José d’Encarnação, professor catedrático na Faculdade de Letras da Universidade do Algarve, recorda, numa nota divulgada hoje entre a comunidade de arqueólogos, recorda que, no Algarve, ainda no final dos anos 70, Manuel e Maria Maia «deram corpo ao grande projeto de preservar a cidade romana de Balsa, em Tavira, criando um Campo Arqueológico, a designação comum na altura para as estruturas de apoio a um sítio arqueológico. Aí desenvolveram uma atividade a todos os títulos notável, podendo mesmo afirmar-se que, sem o seu entusiasmo e dedicação, de Balsa se não conheceria o que se sabe hoje».

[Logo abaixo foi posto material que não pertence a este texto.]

-- ==== Sys2Proof/Tests/Slice0.lean ====
section
/-! SUPPORT. The model's own tests: the WellFormed smoke, words written out from the encodings of
30_encoding.md and files 42 to 48, single steps with the results that the rules' examples and
95_test_vectors.md give, and a witness for the hypotheses of every statement that has some. -/

namespace Sys2Proof.Tests

open Sys2Proof.Machine Sys2Proof.Claims

/-! ### Helpers -/

/-- The state an outcome goes on in. -/
def nextOf (o : Out) : Option State :=
  match o with
  | .next t => some t
  | .fault _ => none
  | .refused _ => none

/-- The condition an outcome raises, with SP and `pc` as the raise left them. -/
def raised (o : Out) : Option (Fatal × Word × Word) :=
  match o with
  | .fault (.fatal k t) => some (k, t.sp, t.pc)
  | .next _ => none
  | .fault .noStepFromFaulted => none
  | .refused _ => none

/-- Reset, with these bytes of memory. -/
def withMem (cells : List Host.Cell) : State :=
  { State.reset with bus := { State.reset.bus with mem := Memory.ofCells cells } }

/-- HL = 0xC000, SP = 0xD000, and the byte at 0xC000. -/
def atC000 (v : Byte) : State := { withMem [(0xC000, v)] with h := 0xC0, sp := 0xD000 }

/-- HL in VRAM, and SP with VRAM below it and above it. -/
def inVram : State := { State.reset with h := 0x80, sp := 0x9000 }

/-! ### WellFormed: each check refuses an ill-formed term -/

theorem test_illformed_illegal_row : (Instr.illegal 0x00#8).wellFormed = false := by decide
theorem test_wellformed_illegal_row : (Instr.illegal 0xD3#8).wellFormed = true := by decide
theorem test_illformed_prefix_alone : (Instr.prefix_cb 0x00#8).wellFormed = false := by decide

/-! ### Decoding: words written bit by bit from the rules' encoding lines -/

/-- R140 `01 yyy zzz`: LD A,B is 01 111 000. -/
theorem test_decode_ld_r_r : decode [0b01111000#8] = .ok (.ld_a_b, []) := rfl
/-- R141 `00 yyy 110`: LD L,d8 is 00 101 110. -/
theorem test_decode_ld_r_d8 : decode [0b00101110#8, 0x7F#8] = .ok (.ld_l_d8 0x7F#8, []) := rfl
/-- R142 `01 yyy 110`, R143 `01 110 zzz`, R271: 01 110 110 between them is HALT. -/
theorem test_decode_hl_column : decode [0b01000110#8] = .ok (.ld_b_mhl, []) ∧
    decode [0b01110000#8] = .ok (.ld_mhl_b, []) ∧ decode [0b01110110#8] = .ok (.halt, []) :=
  ⟨rfl, rfl, rfl⟩
/-- R149-R152: the table `rr_ind` at 0x22, 0x32, 0x2A, 0x3A. -/
theorem test_decode_hl_inc_dec : decode [0x22#8] = .ok (.ld_mhli_a, []) ∧
    decode [0x32#8] = .ok (.ld_mhld_a, []) ∧ decode [0x2A#8] = .ok (.ld_a_mhli, []) ∧
    decode [0x3A#8] = .ok (.ld_a_mhld, []) := ⟨rfl, rfl, rfl, rfl⟩
/-- R155-R158: E0, F0, E2, F2. -/
theorem test_decode_page : decode [0xE0#8, 0x0F#8] = .ok (.ldh_ma8_a 0x0F#8, []) ∧
    decode [0xF0#8, 0x44#8] = .ok (.ldh_a_ma8 0x44#8, []) ∧
    decode [0xE2#8, 0x00#8] = .ok (.ld_mc_a, [0x00#8]) ∧ decode [0xF2#8] = .ok (.ld_a_mc, []) :=
  ⟨rfl, rfl, rfl, rfl⟩
/-- R170 `00 pp 0001`, low byte first (R74): the document's LD BC,0x1234. -/
theorem test_decode_ld_rr_d16 :
    decode [0b00000001#8, 0x34#8, 0x12#8] = .ok (.ld_bc_d16 0x1234#16, []) := rfl
/-- R171: 08 lo hi. -/
theorem test_decode_ld_a16_sp :
    decode [0x08#8, 0x00#8, 0xC1#8] = .ok (.ld_ma16_sp 0xC100#16, []) := rfl
/-- R174 `11 pp 0101`, R175 `11 pp 0001`: `p` = 3 is AF. -/
theorem test_decode_push_pop : decode [0b11110101#8] = .ok (.push_af, []) ∧
    decode [0b11110001#8] = .ok (.pop_af, []) := ⟨rfl, rfl⟩
/-- R189 `10 011 zzz` and R203 FE n. -/
theorem test_decode_alu : decode [0b10011100#8] = .ok (.sbc_a_h, []) ∧
    decode [0b11111110#8, 0x3C#8] = .ok (.cp_d8 0x3C#8, []) := ⟨rfl, rfl⟩
/-- R204 `00 yyy 100`, R207 00 110 101. -/
theorem test_decode_inc_dec : decode [0b00111100#8] = .ok (.inc_a, []) ∧
    decode [0b00110101#8] = .ok (.dec_mhl, []) := ⟨rfl, rfl⟩
/-- R220 `00 pp 1001`, R222 `00 pp 1011`, R223 E8 n. -/
theorem test_decode_alu16 : decode [0b00111001#8] = .ok (.add_hl_sp, []) ∧
    decode [0b00101011#8] = .ok (.dec_hl, []) ∧
    decode [0xE8#8, 0xFF#8] = .ok (.add_sp_e8 0xFF#8, []) := ⟨rfl, rfl, rfl⟩
/-- R230-R237: 07, 0F, 17, 1F, 27, 2F, 37, 3F. -/
theorem test_decode_acc : decode [0x07#8] = .ok (.rlca, []) ∧ decode [0x0F#8] = .ok (.rrca, []) ∧
    decode [0x17#8] = .ok (.rla, []) ∧ decode [0x1F#8] = .ok (.rra, []) ∧
    decode [0x27#8] = .ok (.daa, []) ∧ decode [0x2F#8] = .ok (.cpl, []) ∧
    decode [0x37#8] = .ok (.scf, []) ∧ decode [0x3F#8] = .ok (.ccf, []) :=
  ⟨rfl, rfl, rfl, rfl, rfl, rfl, rfl, rfl⟩
/-- R241-R262: CB 00 yyy zzz, CB 01 bbb zzz, CB 10 bbb zzz, CB 11 bbb zzz. -/
theorem test_decode_cb : decode [0xCB#8, 0b00110111#8] = .ok (.swap_a, []) ∧
    decode [0xCB#8, 0b01111100#8] = .ok (.bit_7_h, []) ∧
    decode [0xCB#8, 0b10111110#8] = .ok (.res_7_mhl, []) ∧
    decode [0xCB#8, 0xCB#8] = .ok (.set_1_e, []) := ⟨rfl, rfl, rfl, rfl⟩
/-- R276 `001 cc 000`, R278 `110 cc 010`, R281 `110 cc 100`, R283 `110 cc 000`, R285 `11 yyy 111`. -/
theorem test_decode_control : decode [0b00111000#8, 0x80#8] = .ok (.jr_c_e8 0x80#8, []) ∧
    decode [0b11001010#8, 0x50#8, 0x01#8] = .ok (.jp_z_a16 0x0150#16, []) ∧
    decode [0b11000100#8, 0x34#8, 0x12#8] = .ok (.call_nz_a16 0x1234#16, []) ∧
    decode [0b11010000#8] = .ok (.ret_nc, []) ∧ decode [0b11111111#8] = .ok (.rst_38h, []) :=
  ⟨rfl, rfl, rfl, rfl, rfl⟩
/-- R272: 10 n. R78: an illegal byte. -/
theorem test_decode_stop_illegal : decode [0x10#8, 0x00#8] = .ok (.stop 0x00#8, []) ∧
    decode [0xDD#8, 0x00#8] = .ok (.illegal 0xDD#8, [0x00#8]) := ⟨rfl, rfl⟩
/-- The table's bit numbering: an unprefixed row, and a prefixed row as `0xCB << 8 | op2` (R75). -/
theorem test_table_words : decodeTableWord 8 0x3C = some .inc_a ∧
    decodeTableWord 24 0xC3 = some (.jp_a16 0x0000#16) ∧
    decodeTableWord 16 0xCB7C = some .bit_7_h := ⟨rfl, rfl, rfl⟩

De Balsa, o casal seguiu para Castro Verde, onde deu corpo «ao mui singular Museu da Lucerna e se dedicaram a explorações arqueológicas que muito contribuíram para o conhecimento da ocupação romana nessa área da Lusitânia».

José D’Encarnação recorda que «foi de Manuel Maia a ideia de terem existido ‘castelos’ no início da permanência dos Romanos nesse território, como locais altaneiros destinados não apenas à defesa militar mas também à organização económica, designadamente ligada à mineração (cf. «Fortaleza romana do monte Manuel Galo», comunicação apresentada ao III Congresso Nacional de Arqueologia, no Porto)».

Aliás, acrescenta, «Manuel Maia colaborou intensamente com a empresa das minas Neves-Covo, sempre procurando salvaguardar tudo o que fosse possível. Deve-se-lhe – e a Maria Maia – muito do que se sabe acerca do depósito votivo de Santa Bárbara de Padrões, onde – em seu entender (e não só) – se deverá localizar a cidade romana de Arandis (cf. MAIA, Maria Garcia Pereira, Lucernas de Santa Bárbara. Castro Verde: Núcleo de Arqueologia da Cortiçol, 1997)».

 

O Vaso de Tavira no Núcleo Islâmico – Foto: Elisabete Rodrigues | Sul Informação

De volta ao Algarve, em 1995, Manuel e Maria Maia foram os responsáveis pelas escavações no edifício da antiga Pensão Arcada, na baixa de Tavira, frente à Câmara, que o banco BNU queria adaptar para aí instalar uma agência. Foi aí que, em 1996, descobriram o chamado «Vaso de Tavira».

A peça de cerâmica, cuja interpretação tem gerado alguma controvérsia, sobretudo por não haver exemplos semelhantes no mundo islâmico, foi descoberta a dois metros de profundidade, feita em pedaços numa lixeira do século XI.

«Quando descobrimos este vaso ficámos absolutamente fascinados!», contou o arqueólogo Manuel Maia, quando, em 2012, mil anos depois de ter sido jogada para o lixo, a peça voltou quase para o seu local original, ao Núcleo Islâmico do Museu de Tavira, que entretanto foi criado no edifício que tinha pertencido ao banco.

E o que era e para que servia este «Vaso de Tavira»? Segundo a interpretação do casal Maia, o vaso seria um brinquedo e a cena retratada pelas figuras representa «o rapto berbere de uma noiva». «Os berberes não eram muçulmanos fundamentalistas. Tavira era habitada por indivíduos que não obedeciam às regras estritas do Corão, como o faziam os novos senhores Almoadas». E graças a essa desobediência, lá está a noiva, mil anos depois, ao lado do cavaleiro, mostrando a sua feminilidade nos seios, no véu, no diadema a coroar a sua cabeça.

 

Manuel Maia, em 2012, na inauguração do Núcleo Islâmico do Museu de Tavira, a falar sobre o Vaso de Tavira – Foto: Elisabete Rodrigues | Sul Informação

Entretanto, a Câmara Municipal de Castro Verde, reunida em Sessão Ordinária desta quinta-feira, dia 23 de setembro, aprovou, por unanimidade, um Voto de Pesar pelo falecimento de Manuel Maia e recorda «toda a dedicação, empenho e amizade que Manuel Maia disponibilizou no desenvolvimento da sua atividade no concelho de Castro Verde, marcando de forma profunda o conhecimento que temos da nossa história, e apresenta as suas mais sentidas condolências a toda a família enlutada».

Segundo o jornal Correio do Alentejo, o corpo estará em câmara ardente amanhã, na Casa Mortuária de Castro Verde, das 9 às 12 horas, seguindo para Faro, às 14 horas, onde será cremado.